Less well known in the U.S. than more famous religious resisters like Dietrich Bonhoeffer, Alfred Delp (1907-1945) was a German Jesuit priest, remembered now for his opposition to the Nazi regime, in particular for his participation in the Kreisau Circle, an ecumenical clandestine group that sought to imagine a model for a post-Nazi Germany. Although not involved in the aristocratic July 20 plot against Hitler, Delp was arrested in the post-plot crackdown. While not accused of participating in the plot, he was convicted of treason because of his other resistance-related activities and was executed on February 2, 1945. The son of a Protestant father and a Catholic mother, Delp had joined the Jesuits in 1926, was ordained a priest in 1937, and professed his final Jesuit vows while in prison in 1944. In one of his last letters smuggled out of prison, he wrote, "All of life is Advent."
Advent of the Heart: Seasonal Sermons and Prison Writings, 1941-1944, is a collection of Delp's homilies and Advent meditations composed mainly during the years 1941-1944, translated into English, and arranged not chronologically but liturgically, that is, according to the sequence of the Advent liturgy in the traditional Roman Rite. Thus, each "week" of Delp's meditations and sermons is preceded by the Latin text (and English translation) of the Proper of the Mass for that Sunday.
Back when I used to preach at the beginning of Advent, I always liked to emphasize how Advent is not play-acting, as if Christ has not yet come and we were waiting to see what would happen on Christmas. Fr. Delp made a similar point in his 1st Sunday of Advent sermon in Munich in 1941: "The main point of Advent is not merely to remember and reenact some kind of historical waiting. No, Advent centers on fundamental principles and fundamental attitudes of our lives, of life in general, and of existence in general." Hence the perennial importance of Advent, which recurs year after year regardless of what else may be going on in the world: "Somehow unaffected by all that has happened in the course of one year, somehow untouched by all the great and all the small, all the lovely and all the loathsome things that, in the course of one year, might affect the earth, on this first Sunday in Advent the Church gives voice to her ancient prayer: 'Ad te levavi animam meam'—'To You I lift up my soul.' [Ps. 25:1, the opening words of the traditional Introit for the 1st Sunday of Advent]. ”
Delp was apparently much attracted to the Advent imagery of "being deeply shaken" - a reference to Luke 21:26b, The powers of heaven will be shaken, in the traditional Gospel for the 1st Sunday of Advent, Lucan words which, by convenient coincidence we get to hear again this year.
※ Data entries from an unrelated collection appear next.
theorem witness_held_and_halt_laws : HeldLaw (after .pinReset up) ∧ HaltLaw (after .pinReset up) ∧
    ∃ t, step (after .pinReset up) = .next t :=
  ⟨heldLaw_pin, ⟨nofun, fun _ => ⟨rfl, rfl, rfl⟩⟩, _, rfl⟩

theorem divisionLaw_busy : DivisionLaw busy := by
  unfold DivisionLaw FloorLaw SnapshotLaw ResultLaw CreditLaw ChargeLaw
  decide +kernel

theorem witness_division_law : HeldLaw busy ∧ DivisionLaw busy ∧ ∃ t, step busy = .next t :=
  ⟨⟨nofun, nofun⟩, divisionLaw_busy, _, rfl⟩

theorem queueLaw_busy : QueueLaw busy := by
  unfold QueueLaw TenantQueueLaw
  decide +kernel

theorem targetLaw_busy : TargetLaw busy := by
  unfold TargetLaw
  decide +kernel

theorem witness_queue_law : QueueLaw busy ∧ TargetLaw busy ∧ ∃ t, step busy = .next t :=
  ⟨queueLaw_busy, targetLaw_busy, _, rfl⟩

theorem orderLaw_busy : OrderLaw busy := by
  intro q x hx
  have h : ∀ q : Fin 64, (busy.paths.orderLists.get q).all (fun x => q == 3 && (x == 799 || x == 800)) = true := by
    decide +kernel
  have hq := List.all_eq_true.1 (h q) x hx
  simp only [Bool.and_eq_true, Bool.or_eq_true, beq_iff_eq] at hq
  obtain ⟨rfl, rfl | rfl⟩ := hq
  · exact .inr ⟨4, ⟨23, 3, 1, .write, 799, 0, false⟩, by decide +kernel, rfl, rfl, rfl, rfl⟩
  · exact .inl ⟨23, aWrite 23 800 5, by decide +kernel, rfl, rfl, rfl⟩

theorem blocksLaw_busy : BlocksLaw busy := by
  have h : heldBlocks busy = [5] := by decide +kernel
  refine ⟨rfl, by rw [h]; decide, fun b => ?_⟩
  rw [h]
  exact Iff.rfl

theorem listedLaw_busy : ListedLaw busy := by
  have hq : ∀ t, ∀ d ∈ queuedOf (queuesAt busy t), d.kind = .write →
      d.stamp ∈ busy.paths.orderLists.get d.requester.toFin := by decide +kernel
  have he : ∀ k, ∀ e ∈ busy.paths.entries.get k, e.kind = .write →
      e.stamp ∈ busy.paths.orderLists.get e.requester.toFin := by decide +kernel
  rintro q x (⟨t, d, hd, hk, rfl, rfl⟩ | ⟨k, e, h, hk, -, rfl, rfl⟩)
  · exact hq t d hd hk
  · exact he k e h hk

theorem liveStampsDistinct_busy : LiveStampsDistinct busy := by
  have hq : ∀ t, ∀ d ∈ queuedOf (queuesAt busy t), d.kind = .write → d.stamp = 799 ∨ d.stamp = 800 := by decide +kernel
  have he : ∀ o ∈ busy.paths.entries.toList, ∀ e ∈ o, e.stamp = 799 ∨ e.stamp = 800 := by decide +kernel
  have hs : ∀ x : Stamp, x = 799 ∨ x = 800 → ∀ q : Fin 64,
      sumTenants (fun t => (queuedOf (queuesAt busy t)).countP (isWriteOf q x)) +
        busy.paths.entries.toList.countP (isEntryOf q x) ≤ 1 := by
    rintro x (rfl | rfl) <;> decide +kernel
  intro q x
  by_cases h : x = 799 ∨ x = 800
  · exact hs x h q
  · have h1 : ∀ t, (queuedOf (queuesAt busy t)).countP (isWriteOf q x) = 0 := fun t => by
      rw [List.countP_eq_zero]
      intro d hd hw
      simp only [isWriteOf, Bool.and_eq_true, beq_iff_eq] at hw
      exact h (hw.2 ▸ hq t d hd hw.1.1)
    have h2 : busy.paths.entries.toList.countP (isEntryOf q x) = 0 := by
      rw [List.countP_eq_zero]
      rintro (_ | e) ho hw
      · cases hw
      · simp only [isEntryOf, Bool.and_eq_true, beq_iff_eq] at hw
        exact h (hw.2 ▸ he _ ho e rfl)
    simp [sumTenants, sumOver, h1, h2]

theorem witness_order_and_blocks_laws : OrderLaw busy ∧ BlocksLaw busy ∧ LiveStampsDistinct busy ∧ ListedLaw busy ∧
    ∃ t, step busy = .next t :=
  ⟨orderLaw_busy, blocksLaw_busy, liveStampsDistinct_busy, listedLaw_busy, _, rfl⟩

theorem pairLaw_busy : PairLaw busy := by
  unfold PairLaw
  decide +kernel

/-- With the Switch Port DOWN and an orphan outstanding, and with the Pool Port DOWN. -/
theorem switchDownLaw_orphan :
    SwitchDownLaw { withEntry 4 ⟨23, 3, 1, .write, 799, 0, true⟩ up with links.switchUp := false } := fun _ =>
  ⟨by decide +kernel, fun _ _ h => entries_withEntry (P := fun e => e.orphan = true) entries_up rfl h,
    fun _ => Table.get_fill _ _⟩

theorem poolDownLaw_reset : PoolDownLaw State.reset := fun _ => ⟨fun _ => Table.get_fill _ _, rfl⟩

theorem witness_pair_and_link_laws :
    (PairLaw busy ∧ ∃ t, step busy = .next t) ∧
      (SwitchDownLaw { withEntry 4 ⟨23, 3, 1, .write, 799, 0, true⟩ up with links.switchUp := false } ∧
        PoolDownLaw { withEntry 4 ⟨23, 3, 1, .write, 799, 0, true⟩ up with links.switchUp := false }) ∧
      PoolDownLaw State.reset :=
  ⟨⟨pairLaw_busy, _, rfl⟩, ⟨switchDownLaw_orphan, nofun⟩, poolDownLaw_reset⟩

theorem witness_range_laws :
    TimeoutLaw busy ∧ ObservationLaw busy ∧ PortLaw busy ∧ TimerLaw busy ∧ RangeLaw busy ∧
      ∃ t, step busy = .next t := by
  refine ⟨⟨by decide, by decide, by decide, by decide, fun _ _ h =>
    entries_withEntry (P := fun e => e.age < 256) entries_up (by decide) h⟩, ?_, ?_, ?_, ?_, _, rfl⟩
  · unfold ObservationLaw; decide +kernel
  · unfold PortLaw; decide +kernel
  · unfold TimerLaw; decide +kernel
  · unfold RangeLaw TenantRangeLaw; decide +kernel

/-- With a start boundary due, at the end of the frame. -/
theorem witness_timer_law_with_a_start_boundary_due :
    TimerLaw (after .runtimeReset up) ∧ (after .runtimeReset up).timer.startDue = true := by
  unfold TimerLaw
  decide +kernel

theorem witness_every_request_is_answered_once :
    SwitchDownLaw busy ∧ (silences (.arrival 3 7 .flush) = false ∧ ∃ t, exec (.arrival 3 7 .flush) busy = .next t) ∧
      silences .switchPortLinkReset = true ∧ Running busy ∧ ∃ t, exec .switchPortLinkReset busy = .next t :=
  ⟨nofun, ⟨rfl, _, rfl⟩, rfl, rfl, _, rfl⟩

/-- Two heads in TRANSPARENT: T23's READ, stamp 798, and its WRITE, stamp 800. -/
theorem witness_only_grants_release :
    QueueLaw busy ∧ exec .grant busy = .next (after .grant busy) ∧ busy.paths.entries.get 0 = none ∧
      (after .grant busy).paths.entries.get 0 = some ⟨23, 3, 7, .read, 798, 0, false⟩ :=
  ⟨queueLaw_busy, rfl, by decide +kernel, by decide +kernel⟩

/-- A halted HALTABLE tenant with nothing outstanding, beside one that is not HALTABLE. -/
theorem witness_halt_ack_stays :
    let s := changeRecord 3 (fun r => { r with attrs := { r.attrs with haltable := true } })
      { busy with pairHalt := ⟨busy.pairHalt.pairs, true, true⟩ }
    haltAck s = true ∧ step s = .next (tick s) ∧ (tick s).pairHalt.haltCondition = true ∧
      ∀ x, (recordAt (tick s) x).attrs.haltable = true →
        (recordAt s x).attrs.haltable = true ∨ outstandingCount s x = 0 :=
  ⟨by decide +kernel, rfl, rfl, by decide +kernel⟩

theorem witness_classifier :
    (∃ i, entryMatches 17 .flush (sixRequests.entries.get i) = true) ∧
      ∀ i, entryMatches 40 .flush (sixRequests.entries.get i) = false :=
  ⟨⟨2, by decide +kernel⟩, by decide +kernel⟩

/-- Every Payload Store block in use. -/
def fullStore : State := { up with admission.store := (List.range 4096).map fun k => (k, []) }

/-- At QLIM, with 4096 blocks in use, and for an OFF and a FENCED tenant. -/
theorem witness_arrivals_answered_at_once :
    let full := changeRecord 23 (fun r => { r with qlim := 2 }) busy
    (Running busy ∧ (Instr.arrival 3 7 (.write 0 [1])).wf = true) ∧
      (busy.links.switchUp = true ∧ (classify full.classifier 3 (.write 0 [1])).1 = 23 ∧
        (recordAt (withState 23 .off busy) 23).state = .off ∧ (recordAt (withState 23 .fenced busy) 23).state = .fenced) ∧
      ((recordAt full 23).state = .active ∧ ¬PassesDescriptorTest full 23) ∧
      FailsPayloadTest fullStore (.write 0 [1]) ∧ State.reset.links.switchUp = false := by
  refine ⟨⟨rfl, rfl⟩, ⟨rfl, by decide +kernel, by decide +kernel, by decide +kernel⟩,
    ⟨by decide +kernel, ?_⟩, ?_, rfl⟩
  · unfold PassesDescriptorTest; decide +kernel
  · have h : fullStore.admission.store.length = 4096 := by simp [fullStore]
    rw [FailsPayloadTest, h]
    decide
In his 1941 homily, Delp speculated whether "what we modern people need most is to be genuinely shaken, so that where life is grounded, we would feel its stability; and where life is unstable and uncertain, immoral and unprincipled, we would know that, also, and endure it." In a theme that obviously resonated with the wartime situation but which speaks as well to us today, Delp suggested "we have stood here on the earth with a totally false and inauthentic sense of security." Hence God is shaking the world "to teach us one thing again: how to be moved in spirit. Much of what is happening today would not be happening if people were in that state of inner movement and restlessness of heart in which man comes into the presence of God the Lord and gains a clear view of things as they really are."
Two years later, on Advent Sunday 1943, Fr. Delp returned to this theme of the primary reality to which Advent points, permitting the lights of Advent to "shine forth from within" despite the gloom and danger of the time. Accordingly, Delp suggests, the 1st Sunday of Advent "gives a particular expression to the objectivity of our existence. It enlightens our lives and dismisses what is questionable, so that we can believe in the brightness." Here, his focus was on the "true waiting" which characterizes both Advent and the human condition. "Life means waiting, not Faust-like grasping, but waiting and being ready. We are waiting for the terror of the night, and waiting for the day when this terror will have passed."
By the next Advent (1944), Delp was in Tegel prison in Berlin. No longer able to preach the Advent message, he nonetheless continued to meditate upon its meaning. What could be more obvious to someone in prison than "the powerlessness and futility of human life in relation to its ultimate meaning and fulfillment"? Yet, at the same time, he remained grounded in "the promise of God to be on our side, to come to meet us. God resolved to raise the boundaries of our existence and to overcome the consequences of sin." Once again, he highlighted how "the basic condition of life always has an Advent dimension: boundaries, and hunger, and thirst, and lack of fulfillment, and promise, and movement toward one another."
But this movement has "no interim finality" and must reject the temptation to self-deception. "May God help us to wake up to ourselves and in doing so, to move from ourselves toward Him. Every temptation to live according to other conditions is a deception. Our participation in this existential lie is really the sin for which we today—as individuals, as a generation, and as a continent—are so horribly doing penance. The way to salvation will be found only in an existential conversion and return to the truth."